Vendo que Chen Ge finalmente se interessara, o investigador suspirou aliviado: "Já que você quer saber sobre as portas, imagino que deve conhecer a localização de uma delas."
"Sim." Chen Ge não negou.
"A razão do surgimento das portas é muito complexa. Por enquanto, ninguém consegue explicar claramente. Só sei que elas geralmente se concentram em lugares com forte rancor e pouco frequentados. Mas o ambiente externo é apenas um pré-requisito. O motivo mais importante é ter uma pessoa que bata à porta."
"Uma pessoa que bate à porta?"
"O mundo atrás da porta é vermelho-sangue, cheio de desespero e destruição, acumulando todos os tipos de emoções negativas do fundo do coração humano. É o oposto do mundo dos vivos, um lugar onde incontáveis pesadelos se reúnem." A voz do investigador ficou um tanto etérea: "Pessoas normais não conseguem ver aquele mundo. Só aqueles com a personalidade destruída, que perderam toda a esperança, têm uma chance mínima de abrir essa porta."

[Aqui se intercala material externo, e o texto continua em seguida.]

/-- The frame of a cipher result as the rest of its route sees it (R219, R222): it keeps epoch, ENTRY and source. -/
def resultFlight (k : Copy) (r : List Byte) : Flight :=
  { rcd := r, kind := .can, src := k.src, sq := if k.src < 64 then some k.src else none, input := 12, lb := k.lb,
    group := k.group, epoch := k.epoch, entry := k.entry, origin := k.origin }

/-- A result routed by action NEXT (R219): steps 1, 4 and 5 of R210. -/
def Chip.cxByAction (c : Chip) (k : Copy) (r : List Byte) : Chip :=
  let w (n : Nat) : Word64 := c.actionWord k.epoch k.next n
  let src := c.srcEntry k.epoch k.src
  if !bit (w 0) 63 || malformed (w 0) (w 1) (w 3) false then c.incRaise Reg.CLS.INVALID_ACT 0x048 1
  else if fld (w 3) 63 62 ≠ 0 then c.incRaise Reg.CLS.CX_LOOP_CNT 0x048 4
  else c.routeFrame (resultFlight k r) { pcp := fld src 34 32 } (w 0) (w 0) (w 1) (w 2) (w 3) src true

/-- A result of the opening book or of a layout (R560, R561, R269). -/
def Chip.cxByPlace (c : Chip) (k : Copy) (r : List Byte) : Chip :=
  let fl := resultFlight k r
  if k.next < 32768 then
    (if isEth k.ring then c.inc Reg.CLS.KIND_DROP
     else
       let x := c.expressCopies (meteredLen .can r) [{ fl.copy k.ring k.cls with deadline := k.deadline }]
       x.1.enqueueFrame none 0 x.2)
  else
    let w2 := c.layout k.epoch (k.next - 32768) 2
    let dw : Word64 := BitVec.ofNat 64 (fld w2 63 62 * 2 ^ 60 + fld w2 61 52 * 2 ^ 48 + fld w2 51 47 * 2 ^ 40)
    let dests := c.destinations k.epoch none dw
    let c1 := c.addTo Reg.CLS.KIND_DROP (dests.filter fun d => isEth d.1).length
    let x := c1.expressCopies (meteredLen .can r) ((dests.filter fun d => !isEth d.1).map fun d =>
      { fl.copy d.1 k.cls with ring := d.2, deadline := if d.1 < 64 then k.deadline else none, lb := d.1 = 71 })
    x.1.enqueueFrame none 0 x.2

/-- A successful fabric job (R459). -/
def Chip.cxContinue (c : Chip) (j : CxJob) (k : Copy) : Chip :=
  let c1 := c.tcount (cxProfileOff j.profile + 24) true
  let c2 := c1.inc (if j.op = 0x101 then Reg.CX.SEALED else Reg.CX.VERIFIED)
  if k.next < 16384 then c2.cxByAction k j.out else c2.cxByPlace k j.out

/-- The CX counter and the source of a fabric job's failure (R459, R467). -/
def Chip.cxCount (c : Chip) (status : Nat) : Chip :=
  match status with
  | 0x01 => c.incRaise Reg.CX.TAG_FAIL 0x070 9
  | 0x12 => c.incRaise Reg.CX.WINDOW 0x070 9
  | 0x13 => c.incRaise Reg.CX.REPLAY 0x070 9
  | 0x14 => c.incRaise Reg.CX.FREE_DROP 0x070 10
  | 0x06 => c.incRaise Reg.CX.NO_KEY 0x070 8
  | 0x11 => c.inc Reg.CX.FV_EXH
  | 0x10 => c.inc Reg.CX.BAD_LEN
  | _ => c

/-- A fabric job that ends with any status but OK (R459). -/
def Chip.cxDiscard (c : Chip) (j : CxJob) (k : Copy) : Chip :=
  let c1 := (c.tcount (cxProfileOff j.profile + 24) false).cxCount j.fail
  let c2 := (c1.setReg Reg.CX.LAST_FAIL (BitVec.ofNat 32 (2 ^ 31 + j.fail * 2 ^ 16 + j.profile % 1024))).setReg Reg.CX.LAST_FAIL_TIME c1.ns41
  let smp := c2.regAt k.epoch Reg.CX.FAIL_SMP
  if bit smp 6 then c2.mirrorOffer (fld smp 5 0) 12 k.src k.next k.epoch k.entry k.kind k.data false else c2

/-- JR_HEAD moves past every descriptor that is complete (R454, R467). -/
def Chip.jrAdvance (c : Chip) (k size : Nat) : Nat → Chip
  | 0 => c
  | n + 1 =>
    let h := c.fldOf (Reg.CX.JR_HEAD k) 11 0
    if c.cx.done.contains (k, h) then
      let c1 := { c with cx := { c.cx with done := c.cx.done.filter fun e => e != (k, h) } }
      (c1.setReg (Reg.CX.JR_HEAD k) (BitVec.ofNat 32 ((h + 1) % size))).jrAdvance k size n
    else c

/-- The end of a host job (R454): output, tag, DONE_WORD. `dma` 1 says that a write failed at PCIe; 2, 3 or 4 that the Adjudicator
discarded the write of the output, of the tag or of DONE_WORD, which ends the writes. The Arbiter keeps what its job gives (R460). -/
def Chip.cxHostDone (c : Chip) (j : CxJob) (dma : Nat) : Chip :=
  let status := if j.fail = 0 && j.outCap < j.out.length then 7 else if j.fail = 0 && dma = 1 then 8 else j.fail
  let w (c : Chip) (a : Nat) (d : List Byte) : Chip := if d.isEmpty then c else c.emit { kind := .hostWrite, unit := j.part, arg := a, data := d }
  let output (c : Chip) : Chip := if status = 0 then w c j.outAddr j.out else c
  let tag (c : Chip) : Chip := if status = 0 then w c (j.descAddr + 48) j.tagOut else c
  if j.part = arbPart then c
  else if 2 ≤ dma then
    Chip.raise (if dma = 2 then c else if dma = 3 then output c else tag (output c)) 0x070 (2 * j.part + 1)
  else
    let c1 := tag (output c)
    let word := 2 ^ 31 + status * 2 ^ 16 + (if status = 0 then j.out.length % 65536 else 0)
    let c2 := w c1 (j.descAddr + 44) (bytesLE 4 word)
    let c3 := if 4096 ≤ j.index then c2 else { c2 with cx := { c2.cx with done := c2.cx.done ++ [(j.part, j.index)] } }
    (c3.jrAdvance j.part ((c3.jrSize j.part).getD 4096) 4096).raise 0x070 (2 * j.part)

/-- The response to a CX_JOB message (R513). -/
def Chip.cxBnlDone (c : Chip) (j : CxJob) (r : BnlReq) : Chip :=
  let status := if j.fail = 0 && 1004 < j.out.length then 7 else j.fail
  let out := if status = 0 then j.out else []
  let tag := if status = 0 then j.tagOut else []
  c.bnlRespond r ([0, BitVec.ofNat 8 status] ++ bytesBE 2 out.length ++ bytesAt tag 0 16 ++ out)

/-- CX_JOB_DONE (R454, R459): job `id` ends, one that a core has or that has failed in the queue. -/
def doCxJobDone (id dma : Nat) (c : Chip) : Chip :=
  match c.cx.jobs.find? (fun j => j.id = id && (j.running || j.fail != 0)) with
  | none => c
  | some j =>
    let c1 := (c.setJobs (c.cx.jobs.filter fun i => i.id != id)).inc Reg.CX.JOBS_DONE
    match j.copy with
    | some k => if j.fail = 0 then c1.cxContinue j k else c1.cxDiscard j k
    | none =>
      match j.bnl with
      | some r => c1.cxBnlDone j r
      | none => c1.cxHostDone j dma

/-- The key of an SA as its commit captures it (R463): the slot is loaded and owned by the SEC page's owner, with USAGE
MACSEC and a key type that matches CIPHER; a secret-256 serves as a 256-bit key. -/
def Chip.saKeyFor (c : Chip) (q slot : Nat) : Option (List Byte) :=
  match c.slot? slot with
  | none => none
  | some s =>
    let big := c.fldOf (Reg.SEC.CTRL q) 0 0 = 1
    if s.owner = c.owner (pSec q) && !s.sys && natBits s.usage 6 6 = 1 && (if big then s.ktype = 2 || s.ktype = 5 else s.ktype = 1) then
      some s.key
    else none

/-- A commit of SA word 3 (R463): an INUSE entry is installed or refused with KEY_ERR and PAGE_ERR.BLOCK; an entry
without INUSE is removed. -/
def Chip.saCommit (c : Chip) (q n a : Nat) : Chip :=
  let off := saOff q n a
  let w0 := c.tword off
  let id := saKey q n a
  let c1 := (c.setTword off (setBit w0 61 false))
  if !bit w0 63 then { c1 with sas := eraseKey c1.sas id }
  else match c.saKeyFor q (fld w0 57 48) with
    | some key => { c1 with sas := insertKey c1.sas id { slot := fld w0 57 48, key := key } }
    | none => Chip.setErr { c1.setTword off (setBit w0 61 true) with sas := eraseKey c1.sas id } (pSec q) 7

end Sys2Proof.Machine
end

"Já ouvi o primeiro abridor de portas dizer que, naquele dia, ele fez como de costume, sem fazer nada de especial. Apenas abriu a porta que costumava usar, mas o mundo atrás dela estava completamente diferente. A porta apareceu de repente, sem nenhum aviso."
"Sem aviso?"
"Sim. Você tem uma porta, então já deve ter passado por algo parecido. Por exemplo, quando você está do lado de fora da porta, pode ouvir..." Quando o investigador estava no meio da frase, o som de uma sirene veio da entrada do beco! Vários carros de polícia se aproximavam uivando!
"Foi você quem chamou a polícia?" O sorriso no rosto do investigador foi desaparecendo aos poucos.
Chen Ge balançou a cabeça: "Continue. Me conte sobre o mundo atrás da porta. Posso te ajudar a encobrir isso."
"É mesmo?" O investigador riu com frieza.
"Pode tentar. Agora você não tem outra escolha." ChenGe olhou ao redor, procurando um lugar para esconder o martelo.
"Vivendo no inferno, você acha que um demônio acreditaria nas palavras de um diabo?" O investigador se virou e correu em direção ao hospital, com Chen Ge logo atrás.
"Pare!"
Do outro lado do beco, também chegavam viaturas. O caminho do investigador estava completamente bloqueado. Sem hesitar, ele voltou a correr para dentro do hospital.
"Fugir usando o terreno complexo? Ou pretende fazer um refém?" Chen Ge o perseguia, mas logo percebeu que subestimara a crueldade e a determinação do investigador.
"Pá!"
Chutando a porta de segurança, o louco correu direto para o telhado do hospital.
"Não se aproxime!" O investigador pisou no parapeito, na borda do prédio do hospital!
O vento noturno soprava seu avental de paciente. Lá embaixo estava a cidade. Ele estava na escuridão, olhando para tudo de cima.
Chen Ge, que vinha logo atrás do investigador, parou a três metros dele e não continuou a pressioná-lo.
"Chen Ge, seu nome, eu vou lembrar. Na próxima vez que nos encontrarmos, vou te dar uma surpresa." O sorriso voltou ao rosto do investigador. Ele olhou para Chen Ge e, lentamente, abriu os braços.
"Yao Qingyi!" A porta de segurança do telhado foi arrombada. O Capitão Yan e outros da delegacia municipal subiram.
Ao vê-los, o sorriso do investigador ficou ainda mais radiante. Seu corpo começou a se inclinar para trás lentamente, como se a noite infinita fosse seu verdadeiro lar.